The Israel Defense Forces said they have hit seven targets “deep inside Lebanese territory” on Sunday in retaliation for a strike on a soccer field that killed at least 12, mostly children and teenagers, in an Israeli-controlled town in the Golan Heights.
Israeli Prime Minister Benjamin Netanyahu rushed back to Tel Aviv from the United States as outrage built in Israel over the deadly strike, which the Israeli military has blamed on Hezbollah, the Iran-backed group in Lebanon.
“Israel is approaching the moment of an all-out war against Hezbollah,” the Israeli military said. “The IDF is prepared and ready to protect Israel’s security.”
Israel’s strikes in Lebanon hit as far as the Bekaa Valley, about 60 miles from the southern border with Israel, where hostilities have so far largely been confined. The retaliatory strikes heighten tensions between two heavily armed forces already locked in conflict.
Hezbollah has denied responsibility for the strike. It is unusual for the militant group to deny an attack.
Israel’s spokesperson Daniel Hagari said in a statement that the rocket was an Iranian-made Falaq-1 “owned exclusively by Hezbollah.” Hagari called Saturday’s strike the deadliest attack in Israel since Oct. 7. “We are in an escalating war,” Hagari said Saturday, “children have been targeted and those children are Druze Israeli citizens.”

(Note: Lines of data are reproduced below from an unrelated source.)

/-! ### Roles and epochs (R549 to R552) -/

/-- Take a role (R585). Where the side stops acting, cores are held with a STOP-marked read, pulses fall and passes end;
where it starts, the next cycle is a first one with the retained memory filled (R349, R362, R288). -/
def State.setRole (s : State) (r : Nat) : State :=
  if s.role = r then s
  else
    let old := s.role
    let was := s.acts
    let s := ((s.setFld R.PLK_PAIR_STAT 2 0 r).irq plkPage 8).emit evRole plkPage [wd old, wd r]
    if was && !s.acts then
      let s := if s.running lgePage then s.coresStop.stopMark else s
      let s := (List.range 16).foldl (fun s o => s.pulseCut o) s
      s.passesStopped
    else if !was && s.acts then
      let s := if s.active lgePage then s.retainFill false else s
      s.setLge fun l => { l with first := true, firstOut := true }
    else s
/-- Stand down to a role: at once, or at the end of OUTPUT while the cycle is in SNAPSHOT, EXECUTE or OUTPUT (R552). A contest
that runs ends with it. -/
def State.standDown (s : State) (r : Nat) : State :=
  let ph := s.regN R.LGE_PHASE
  let s := (s.setPlk fun p => { p with contest := false }).setFlag R.PLK_PAIR_STAT 3 false
  if s.acts && s.active lgePage && (ph == 1 || ph == 2 || ph == 3) then s.setPlk fun p => { p with standTo := some r }
  else (s.setRole r).setPlk fun p => { p with standTo := none, resync := p.resync || r == rStandby }
/-- Greatest epoch the side knows (R550). -/
def State.topEpoch (s : State) : Nat :=
  let m := max (max s.epoch (s.regN R.PLK_PARTNER_EPOCH)) s.plk.epochNv
  allStalls.foldl (fun m k => max m (s.regN (R.STB_EPOCH k))) m
/-- Least epoch of its own parity above every epoch it knows. -/
def State.nextEpoch (s : State) : Nat :=
  let n := s.topEpoch + 1
  if n % 2 = b2n s.sideB then n else n + 1
/-- Take the next epoch into force, committed to MRAM; PLK faults when it would pass 0xFFFF_FFFE (R550). -/
def State.takeEpoch (s : State) : State :=
  let e := s.nextEpoch
  if 0xFFFFFFFE < e then (if s.acts ∨ s.role = rTaking then s.standDown rDeposed else s).fail plkPage 0x104 0
  else (s.setReg R.PLK_EPOCH (wd e)).setPlk fun p => { p with epochNv := e, epochOk := true }

/-! ### Contest and takeover (R567, R568, R572 to R576) -/

/-- A contest opens, or continues the one that runs (R572). -/
def State.openContest (s : State) : State :=
  if s.plk.contest then s
  else
    let s := ((s.setPlk fun p => { p with contest := true }).setFlag R.PLK_PAIR_STAT 3 true).irq plkPage 10
    ((s.emit evContest plkPage []).clearReach).probeStalls
/-- A stall or drive link has reported this side fenced: a primary in protocol 2 opens a contest (R567). -/
def State.fenceContest (s : State) : State :=
  if !s.plk.fence then s
  else
    let s := s.setPlk fun p => { p with fence := false }
    if s.active plkPage && s.role == rPrimary && s.proto == 2 then s.openContest else s
/-- WRITE_NAK (R408, R567). -/
def execWriteNak (src : NetAddr) (frame : List Byte) (s : State) : Host.Outcome State Fault Refusal := .next (s.nakCore src frame).fenceContest
/-- DLK_REPLY (R488, R512, R567). -/
def execDlkReply (n : Fin 8) (d : Fin 16) (reply : List Byte) (s : State) : Host.Outcome State Fault Refusal := .next (s.dlkReply n d reply).fenceContest
/-- Both paths are silent. -/
def State.bothSilent (s : State) : Bool := !s.flag R.PLK_PAIR_STAT 4 && !s.flag R.PLK_PAIR_STAT 5
/-- A standby may take over: protocol 2, FIT and the LGE in RUN (R567). -/
def State.mayTake (s : State) : Bool := s.running plkPage && s.role == rStandby && s.proto == 2 && s.fit && s.running lgePage
/-- Become TAKING (R568); a contest opens with it when both paths are silent. -/
def State.takeOver (s : State) (contest : Bool) : State :=
  let s := (s.setPlk fun p => { p with epochOk := false, applied := false, finalReq := false }).setRole rTaking
  if contest then s.openContest else s
/-- The partner's FIT has been clear for 3 consecutive heartbeats (R567). -/
def State.takeCause (s : State) : Bool := decide (3 ≤ s.plk.fitClear)
/-- TAKEOVER: a standby decides to act (R567, R568). -/
def execTakeover (s : State) : Host.Outcome State Fault Refusal :=
  if s.mayTake && (s.bothSilent || s.takeCause) then .next (s.takeOver s.bothSilent) else .next s
/-- Section of the committed image: page p (R559). -/
def State.stPage (s : State) (p : Nat) : List Byte :=
  match s.plk.image with | some g => g.pages.get (fun _ => List.replicate 4096 0) p | none => List.replicate 4096 0
/-- The image holds the sections that only protocol 2 carries (R582). -/
def State.fullSections (s : State) : Bool := s.plk.image.isSome && s.proto != 1
/-- EPOCH_COMMIT: the new epoch is in MRAM, the axes that the image calls REFERENCED are rebased, every other one is UNREFERENCED,
and PRIMARY frames begin (R550, R568, R511, R582). -/
def execEpochCommit (s : State) : Host.Outcome State Fault Refusal :=
  if !s.active plkPage ∨ s.role ≠ rTaking ∨ s.plk.epochOk then .next s
  else
    let s := s.takeEpoch
    if !s.plk.epochOk then .next s
    else
      let pg := s.stPage 325
      let full := s.fullSections
      .next ((List.range 128).foldl (fun s a =>
        let e := pg.drop (32 * a)
        if full && (fieldN e 6 2).testBit 0 then
          (s.setAxis a { s.axis a with adrOfs := fieldN e 4 2 }).axRebase a (sext 32 (fieldN e 0 4)) (sext 32 (fieldN e 8 4))
        else s.setAxis a { (s.axis a).rest with st := .unreferenced, referenced := false, rebased := false }) s)
/-- Force table of the image (R559). -/
def State.imageForces (s : State) : Tab (Option ForceEnt) :=
  (List.range 1024).foldl (fun t i =>
    let e := (s.stPage (343 + i / 256)).drop (16 * (i % 256))
    if fieldN e 6 1 % 2 = 1 then t.set (fun _ => none) i (some ⟨fieldN e 0 4, fieldN e 5 1, fieldN e 4 1, fieldN e 8 8⟩) else t) []
/-- Bytes of a run of pages into a table from an offset. -/
def State.pagesInto (s : State) (m : Tab Byte) (p n base : Nat) : Tab Byte :=
  (List.range n).foldl (fun m i => wrBytes m (base + 4096 * i) (s.stPage (p + i))) m
/-- IMAGE_APPLIED: the committed image is applied, sections it lacks as after power-on, and the side becomes PRIMARY (R568, R563,
R582). `applied` stays set until the first OUTPUT, before which the CAN channels send no frame (R549). -/
def execImageApplied (s : State) : Host.Outcome State Fault Refusal :=
  if !s.active plkPage ∨ s.role ≠ rTaking ∨ !s.plk.epochOk then .next s
  else
    let valid := s.flag R.PLK_PAIR_STAT 8
    let s := if !valid then s.emit evStateMissing plkPage [] else s
    let cyc := match s.plk.image with | some g => g.cycle | none => 0
    let s := if s.plk.image.isSome then
        let revOk := fieldN (s.stPage 0) 0x14 4 == s.regN R.LGE_PROG_REV
        let clear := s.img.filter fun (e : Nat × Byte) => decide (e.1 < 0x100000)
        let s := { s with img := if revOk && valid then s.pagesInto clear 65 256 0x100000 else clear }
        let s := s.setLge fun l => { l with capture := some (s.pagesInto [] 1 64 0) }
        let s := if s.fullSections then s.setLge fun l => { l with forces := s.imageForces } else s.setLge fun l => { l with forces := [] }
        (s.setReg R.LGE_FORCES (wd s.forceList.length)).setReg64 R.LGE_CYCLE_LO R.LGE_CYCLE_HI cyc
      else ({ s with img := s.img.filter fun (e : Nat × Byte) => decide (e.1 < 0x100000) }.setLge
        fun l => { l with capture := none, forces := [] }).setReg R.LGE_FORCES 0
    let s := if s.fullSections then s else (s.setFlag R.MTR_STAT2 0 true).emit evCatchupShort 176 [0]
    let s := (s.setPlk fun p => { p with applied := true }).incReg R.PLK_TAKEOVERS
    let s := s.emit evTakeover plkPage [s.reg R.PLK_PARTNER_EPOCH, s.reg R.PLK_EPOCH, lo32 cyc, hi32 cyc]
    .next ((s.setRole rPrimary).setPlk fun p => { p with fitClear := 0 })
/-- FENCE_CHECK: at half of the contest (R573). -/
def execFenceCheck (s : State) : Host.Outcome State Fault Refusal := .next (if s.plk.contest && s.active plkPage then s.fenceStalls else s)
/-- Count of a contest: REACH less the fenced stalls (R574). -/
def State.contestCount (s : State) : Nat := s.regN R.STL_REACH - (s.stalls.filter fun (e : Nat × Stall) => e.2.fenced).length
/-- CONTEST_END (R574, R576). -/
def execContestEnd (s : State) : Host.Outcome State Fault Refusal :=
  if !s.plk.contest then .next s
  else
    let c := s.contestCount
    let n := s.regN R.PLK_MAJ_N
    let win := decide (n < 2 * c) || (2 * c == n && !s.sideB)
    let s := (s.setPlk fun p => { p with contest := false }).setFlag R.PLK_PAIR_STAT 3 false
    let s := (s.setReg R.PLK_REACH_LAST (wd (c % 2048 + 65536 * b2n (!win)))).emit evContestEnd plkPage [wd c, wd n]
    .next (if win then (if s.role = rTaking ∧ s.plk.epochOk then s.setRole rPrimary else s) else s.standDown rDeposed)
/-- STAND_DOWN_LIMIT: CYC_MAX_MS has passed; OUTPUT stops at the next point boundary (R552). -/
def execStandDownLimit (s : State) : Host.Outcome State Fault Refusal :=
  match s.plk.standTo with
  | none => .next s
  | some r => .next ((s.setReg R.LGE_PHASE 0).standDown r)

/-! ### Heartbeats (R551, R556 to R558, R576) -/

/-- A later copy of a frame already kept (R553): QUEUE and SEQ. -/
def State.dup (s : State) (queue : Nat) (seq : Word) : Bool := s.plk.seen.contains (BitVec.ofNat 8 queue, seq)
/-- A frame of a pair protocol that is not supported (R7). -/
def badProto (h : PairHdr) : Bool := h.proto != 1 && h.proto != 2
/-- A frame of an unsupported protocol is dropped, recorded and counted in LANE_ERR (R7, R584). -/
def State.protoDrop (s : State) (witness : Bool) (h : PairHdr) : State :=
  let n := s.reg R.PLK_LANE_ERR
  (s.setReg R.PLK_LANE_ERR (if witness then satIncField n 31 16 else satIncField n 15 0)).emit evPairVersion plkPage [h.proto.setWidth 32]
/-- Keep a frame of the pair link: its lane must be up, its protocol 1 or 2 (R7), and it must be the first copy. -/
def State.keep (s : State) (h : PairHdr) (queue : Nat) (k : State → State) : State :=
  if s.active plkPage && s.locked 7 && s.flag R.PLK_LANE_STAT h.lane.val && badProto h then s.protoDrop false h
  else if !s.active plkPage ∨ !s.locked 7 ∨ !s.flag R.PLK_LANE_STAT h.lane.val ∨ s.dup queue h.seq then s
  else k (s.setPlk fun p => { p with seen := ((BitVec.ofNat 8 queue, h.seq) :: p.seen).take 4096 })
/-- A valid heartbeat on a path; the witness path's copy of a heartbeat that the pair link also brings is not counted twice. -/
def State.hear (s : State) (witness : Bool) (h : PairHdr) (b : Heartbeat) : State :=
  if h.sideB = s.sideB then
    let s := (s.errc plkPage 0x103 0).emit evSideClash plkPage []
    if s.role = rResolving then s else s.standDown rDeposed
  else if b.protoMax = 0 then (s.errc plkPage 0x102 0).emit evPairVersion plkPage [0]
  else
    let pr := min s.ownProto b.protoMax.toNat
    let twin := witness && s.flag R.PLK_PAIR_STAT 4
    let s := s.setPlk fun p => { p with hbPair := if witness then p.hbPair else some s.time.log, hbWit := if witness then some s.time.log else p.hbWit,
                                        partner := some b, pActing := h.acting, pFit := h.fit, fitClear := if h.fit then 0 else if twin then p.fitClear else p.fitClear + 1 }
    let s := ((s.setFlag R.PLK_PAIR_STAT (if witness then 5 else 4) true).setFld R.PLK_PAIR_STAT 7 6 pr).setFlag R.PLK_PAIR_STAT 9 h.fit
    let s := s.setReg R.PLK_PARTNER_EPOCH h.epoch
    let s := if s.acts && !h.acting then s.setReg64 R.PLK_ACK_LO R.PLK_ACK_HI b.cycle.toNat else s
    let pRole := b.role.toNat
    let theirs := decide (pRole = 1 ∨ pRole = 5)
    let mine := if s.role = rTaking ∧ !s.plk.epochOk then s.nextEpoch else s.epoch
    if theirs && (s.acts || s.role == rTaking) && decide (mine < h.epoch.toNat) then s.standDown rStandby
    else if s.role = rDeposed then
      if theirs then (s.setPlk fun p => { p with resync := true }).setRole rStandby
      else if pRole = 4 ∨ pRole = 0 then s.setRole rResolving
      else s
    else if s.mayTake && decide (3 ≤ s.plk.fitClear) then s.takeOver false
    else s
/-- HEARTBEAT (R556). -/
def execHeartbeat (h : PairHdr) (b : Heartbeat) (s : State) : Host.Outcome State Fault Refusal := .next (s.keep h 0 fun s => s.hear false h b)
/-- WITNESS_HEARTBEAT: header, payload and tag as received; a tag that fails is counted (R557). -/
def execWitnessHeartbeat (raw : List Byte) (s : State) : Host.Outcome State Fault Refusal :=
  if !s.active plkPage then .next s
  else
    let n := raw.length - 16
    if raw.length ≠ 24 + 32 + 16 ∨ raw.getD 1 0 ≠ 1 ∨ raw.drop n ≠ kmac256 (s.slotKey (s.fld R.PLK_WIT_KEY_SLOT 3 0)) (raw.take n) 16 "PLK2 WIT" then
      .next (s.setReg R.PLK_LANE_ERR (satIncField (s.reg R.PLK_LANE_ERR) 31 16))
    else
      let fl := fieldN raw 2 1
      let p := raw.drop 24
      let h : PairHdr := ⟨raw.getD 0 0, fl.testBit 0, fl.testBit 1, fl.testBit 2, fl.testBit 3, wd (fieldN raw 4 4), wd (fieldN raw 8 4), 0⟩
      let hf := fieldN p 2 2
      let b : Heartbeat := ⟨p.getD 0 0, p.getD 1 0, hf.testBit 0, hf.testBit 1, hf.testBit 2, hf.testBit 3, BitVec.ofNat 64 (fieldN p 4 8),
        BitVec.ofNat 16 (fieldN p 12 2), wd (fieldN p 16 4), wd (fieldN p 20 4), BitVec.ofNat 64 (fieldN p 24 8)⟩
      .next (if badProto h then s.protoDrop true h else s.hear true h b)
/-- PATH_SILENT: no valid heartbeat for T_W_MS on a path (R558, R567, R568, R572). -/
def execPathSilent (witness : Bool) (s : State) : Host.Outcome State Fault Refusal :=
  if !s.running plkPage then .next s
  else
    let s := s.setFlag R.PLK_PAIR_STAT (if witness then 5 else 4) false
    if !s.bothSilent then .next ((s.irq plkPage 9).emit evPathLost plkPage [wd (b2n witness)])
    else if s.mayTake then .next (s.takeOver true)
    else if s.role = rPrimary ∧ s.proto = 2 then .next s.openContest
    else .next s
/-- DEGRADED: the link works on one lane; not in a mixed pair (R553, R582). -/
def State.lanes (s : State) : State :=
  let n := s.fld R.PLK_LANE_STAT 1 0
  s.statBit plkPage sbDeg (decide (n = 1 ∨ n = 2) && s.proto != 1)
/-- LANE_DOWN. -/
def execLaneDown (l : Fin 2) (s : State) : Host.Outcome State Fault Refusal := .next ((s.setFlag R.PLK_LANE_STAT l.val false).setLane l.val {}).lanes
/-- LANE_UP. -/
def execLaneUp (l : Fin 2) (s : State) : Host.Outcome State Fault Refusal :=
  .next (if s.active plkPage && s.up 7 then (s.setFlag R.PLK_LANE_STAT l.val true).lanes else s)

The strike landed just before sunset, and footage on Israel’s Channel 12 showed a large blast and a plume of smoke in one of the valleys in Majdal Shams, a town populated by the Druze, an Arabic-speaking ethnic and religious minority.
Sheikh Muafak Tarif, the spiritual leader of the Druze in Israel, decried “the brutal and murderous attack.”
“It’s impossible to imagine and describe the horrific images of children and their smashed [body] parts strewn on the grass,” he said in a statement.
The Druze, who practice a distinct religion, are unique among Israel’s Arab population in their support for the state, including by joining the Israeli military. About 25,000 Druze live in the Golan Heights, which Israel captured from Syria in 1967.
The conflict between Israel and Hezbollah has so far been subdued compared with the war in Gaza. But Hezbollah’s promises of continued support for Palestinians has meant sustained attacks against Israel. Hundreds have died, mostly from Israeli fire in Lebanon, and tens of thousands have been displaced from their homes on both sides of the border.
The latest strikes have renewed fears of escalation.
“This is exactly the kind of thing that can send us into a spiral,” said Gershon Baskin, Middle East director of the International Communities Organisation based in Israel.
“Hezbollah is not going to take this sitting down, and their ability to do damage to Israel is 100 times bigger than Hamas. The amount of firepower that both sides have can do an enormous amount of damage and kill a lot of people.”
“Escalation is never planned, it spins out of control,” Baskin said.
The White House National Security Council said in a statement that support for Israel’s security “is iron-clad and unwavering against all Iranian-backed terrorist groups, including Lebanese Hezbollah,”
The U.S. has previously worked to prevent a greater war between Israel and Hezbollah from unfolding. On a trip to Lebanon in June, White House envoy Amos Hochstein said that the U.S. was urgently seeking to calm the conflict.
Despite pressure from the Biden administration, Israeli officials have remained firm in their desire to go after Hezbollah in Lebanon, according to U.S. officials familiar with the conversations.
Netanyahu cut his trip to the U.S. short by several hours following the strike on Golan Heights. He immediately vowed retaliation against Hezbollah, and said the group would “pay a heavy price, one that it has not paid so far.”
The latest violence comes as Israel and Hamas are weighing a cease-fire proposal that could bring an end to the nearly 10-month conflict. On Friday, Netanyahu said he would send a delegation to Rome for talks aimed at ending the war with Hamas. The U.S. is sending the head of the CIA, Bill Burns, to meet representatives from Qatar, Egypt and Israel.
Hezbollah has said it will continue its attacks as long as Israel’s offensive in Gaza continues, and Fawaz Gerges, a professor of international relations at the London School of Economics, believes ending the war in Gaza would be the quickest way to put an end to any escalating conflict between Israel and Lebanon.
“Hezbollah has the capacity to resist Israel for years, not just months,” he said “It could bleed Israel in ways that it has never experienced before.
“Once the guns fall silent in Gaza, the clashes between Hezbollah, the Houthis, and Israel, will stop.”